Evan Kessler Dot Com

The Home of the Brave

Let’s Protest!!!

Posted by evankessler on November 12, 2004


Before I get to the the meaning of the title of this email, I guess I’ll give you a little background info on my day today though I know it isn’t always absolutely necessary. So here’s a brief synopsis. Work time was spent in meetings and watching the 1976 version of Freaky Friday starring Jodie Foster and Barbara Harris. Barbara Harris was definitely hot back then though I don’t really know what else she’s been in. Jodie Foster was an awkward teenage Tomboy and she’s pretty much the same now, but at least she turned into a great actress and director in spite of Freaky Friday. It was extremely painful. My producer Stacy and I were grimacing in pain the entire movie. How long can you pull off the “I’m a mom trapped in my daughters body and vice versa” bit without it actually leading to something else? The movie carried on like that for about an hour and 40 minutes until finally getting somewhere with it and then it ended. It was brutal.

On the topic of horrible movies I’m proposing not only a boycott of the film National Treasure, but also a protest of an awful movie premise. The premise of the film is that there was a treasure map on the Declaration of Independence. Now, I’m all for the suspension of disbelief in good action/adventure movies, but let’s face it, I will not for one second pretend that there ever could have been a hidden treasure map on the Declaration of Independence. It sounds like a premise some guy who had a meeting with producers just pulled out of his ass at a meeting he was unprepared for. Here’s how I imagine the meeting went.

Producer: So what’ve you got for us? This better be good.

Screenwriters: Umm… (glancing at his blatant rip off of a She’s All That, Can’t Buy Me Love romantic comedy pitch) ummmm……

Producer: Well, I hope you’re not wasting our time son….

Screenwriter: Okay, so there’s this movie about this guy….

Producer: I’m with you so far….

Screenwriter: And he’s searching for a clue….

Producer: What kind of clue? Like a clue to find something?

Screenwriter: Yeah….a clue to find something….

Producer: To find what? You’ve got to hurry up. My time is precious.

Screenwriter: He searching for a clue for the treasure…

Producer: So it’s like a Pirate movie.

Screenwriter: Um, no, um….he has a treasure map, but he doesn’t have it.

Producer: Why doesn’t he have it?

Screenwriter: Because it’s (internal monologue: think quick asshole!) because it’s on the back of the Declaration of Independence.

Producer: What?

Screenwriter: Yeah, ummm…when he….when he… when Thomas Jefferson wrote the Declaration, see…there was a treasure map on the back…

Producer: So it’s based on a true story?

Screenwriter: Um, no. I made that part up.

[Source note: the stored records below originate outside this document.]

/-- DEMAND entries are taken into service (R283). -/
def demandTake (s : State) : State :=
  if (s.top.state = .ret && (s.top.phase = .critical || s.top.phase = .bulk || s.top.phase = .done)) || s.top.state = .early then
    (List.range 64).foldl (fun s t =>
      let r := 4 * t + 2
      match (ringOf s r).pub with
      | e :: _ =>
        if rUsable s r && decide (s.ret.demands.length < 16) then
          let cost := scanCost s r e
          let s1 := modRing r (fun g => { g with pub := g.pub.tail }) s
          queueItem ⟨13, cost, 1, 0, .demandLookup r⟩ { s1 with ret := { s1.ret with demands := s1.ret.demands ++ [{ ring := r, e := e }] } }
        else s
      | [] => s) s
  else s

/-- A frame of the sweep is charged to the lanes that sweep. -/
def sweepCharge (s : State) : State :=
  (retLanes s).foldl (fun s l =>
    match sweepComb s l with
    | some _ => spend (l + 1) (ledLeft s (l + 1)) { s with ret := { s.ret with
        ticks := Sparse.modify (fun _ => 0) s.ret.ticks l (fun (n : Nat) => n + ledLeft s (l + 1)) } }
    | none => s) s

/-- A frame of restore work is charged to the lanes that have cells, and its bursts to the command bus (R210, R276). -/
def restoreCharge (s : State) : State :=
  (retLanes s).foldl (fun s l =>
    match (laneFlight s l ++ laneQueue s l).head? with
    | some c =>
      let rate := match cellRec s c with | some x => max 1 (retRate s l x.combId) | none => 1
      let bytes := (laneFlight s l ++ laneQueue s l).eraseDups.length * 65536 - Sparse.get (fun _ => 0) s.ret.moved l
      let cost := ceilDiv bytes rate
      let r := ledLeft s (l + 1)
      let s0 : State := { s with ret := { s.ret with moved := Sparse.modify (fun _ => 0) s.ret.moved l (· + rate * r) } }
      let s1 := ddrSpend (ceilDiv (min bytes (rate * r)) 64) (spend (l + 1) (min cost r) s0)
      if r < cost then modAcct (l + 1) (fun a => { a with splits := satInc 0xFFFF a.splits }) s1 else s1
    | none => s) s

/-- Everything a frame of RETURN or EARLY begins with, after the phase has changed. -/
def returnFrame (s : State) : State :=
  let s1 := laneOrders s
  let s2 := settleLanes s1
  let s3 := demandTake s2
  if s3.top.state = .ret && s3.top.phase = .waitGnt then sweepCharge s3
  else
    let s4 := if restoring s3 then restoreCharge s3 else s3
    if s4.top.state = .ret && s4.top.phase = .bulk && s4.ret.bulkDone then handBack s4 else s4

/-- Entries in service go back to the heads of their rings. DEDUCED. -/
def unserve (s : State) : State :=
  s.ret.demands.foldr (fun d s => modRing d.ring (fun g => { g with pub := d.e :: g.pub }) s)
    { s with ret := { s.ret with demands := [] } }

/-- The Return stop, and every end of restore work by a trigger (R286). -/
def returnStops (stop : Bool) (s : State) : State :=
  let s1 := unserve { s with ret := { s.ret with
    flight := []
    moved := []
    ticks := []
    cells := s.ret.cells.map (fun p => if p.2.status = 1 then (p.1, { p.2 with acc := [], bad := [] }) else p) } }
  let s2 := dropWork (fun w => match w with | .demandLookup _ => true | _ => false) s1
  if stop then retPhase 6 s2 else s2

/-! The END words (R285). -/

/-- An END word is in place, or no word of it could be programmed. -/
def endDone (id : Nat) (s : State) : State :=
  { s with ret := { s.ret with endsLeft := removeNat id s.ret.endsLeft } }
def endFails (id : Nat) (s : State) : State :=
  if s.ret.endsLeft.contains id then
    tally 0x30 5 (BitVec.ofNat 32 id) { s with ret := { s.ret with endRetry := some 65536 } }
  else s

/-- END_WORD_RETRY: the program is tried again, with its outcome in each bank. -/
def endRetry (okA okB : Bool) (s : State) : State :=
  match s.ret.endRetry, s.ret.endsLeft with
  | some 0, id :: _ =>
    match s.nand.catalog.find? (fun e => e.combId == id && e.ended == 0) with
    | some e =>
      let e1 : CatEntry := { e with ended := 1, endEpoch := s.fr.epoch }
      if okA || okB then
        let s1 := if okA then setWord (catOff e.slot 15 false / 8) (catWord e1 15) s else s
        let s2 := if okB then setWord (catOff e.slot 15 true / 8) (catWord e1 15) s1 else s1
        let s3 := endDone id (modEntry e.slot (fun _ => e1) s2)
        { s3 with ret := { s3.ret with endRetry := if s3.ret.endsLeft.isEmpty then none else some 65536 } }
      else endFails id s
    | none => endDone id s
  | _, _ => s

/-- CSTAT of a cell (R287). -/
def cstat (s : State) (c : Nat) : Nat :=
  match cellRec s c with
  | some x => x.status
  | none =>
    if rangeLost s c 1 then 3
    else if s.ret.locFull && (s.ret.phase == 2 || s.ret.phase == 3 || s.ret.phase == 4) then 1 else 0

/-! One definition per command. -/

def execVerifyCombDone (v : VerifyIn) (s : State) : Out := .next (verifyDone v s)
def execSweepUnitDone (lane : Nat) (fs : List Footer) (s : State) : Out := .next (sweepUnit lane fs s)
def execRestorePageRead (p : PageRead) (s : State) : Out := .next (pageRead p s)
def execCellRestored (lane : Nat) (s : State) : Out := .next (cellRestored lane s)
def execEndWordRetry (okA okB : Bool) (s : State) : Out := .next (endRetry okA okB s)
def execTargetTimeout (target : Nat) (s : State) : Out := .next (settleLanes (settleRewrites (targetTimeout target s)))

end Sys2Proof.Machine
end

Producer: Oh brilliant! I see, so he has to steal the Declaration of Independence.

Screenwriter: ummm…. Yeah. I guess.

Producer: I like it. So it’s like a heist movie and a treasure hunt movie. The Thomas Crown Affair mixed with Indiana Jones. Call Jerry Bruckheimer and see if we can attach Nicholas Cage, pronto!!! We’ve got a shitty movie to churn out for lots of money. You’re going to go far in this business son.

END SCENE

Just don’t go

Hence the dumbest looking movie of the season is made. I propose that when any movie this dumb comes out, we gather a group together to protest its release and subsequent showings. Imagine picketing in front of the movie theater for this great cause. Furthermore we must try to convince the idiots who were on their way to see it, to go see something else. We cannot tolerate this sort of idiocy. Jerry Bruckheimer must be stopped from making movies and entertaining throngs of unsuspecting retards. I mean, I know I shouldn’t care what tons of morons are going to see but I also do not want to be subject to even the most accidental viewing of the stupid Jerry Bruckheimer film trailers. Anyway, all of this anger was brought on by seeing that stupid trailer and Nicholas Cage’s guest appearance on the tonight show. I just had to vent a little. Okay, I’m going to steal the Articles of Confederation and look for some gold so I can get me some dead presidents.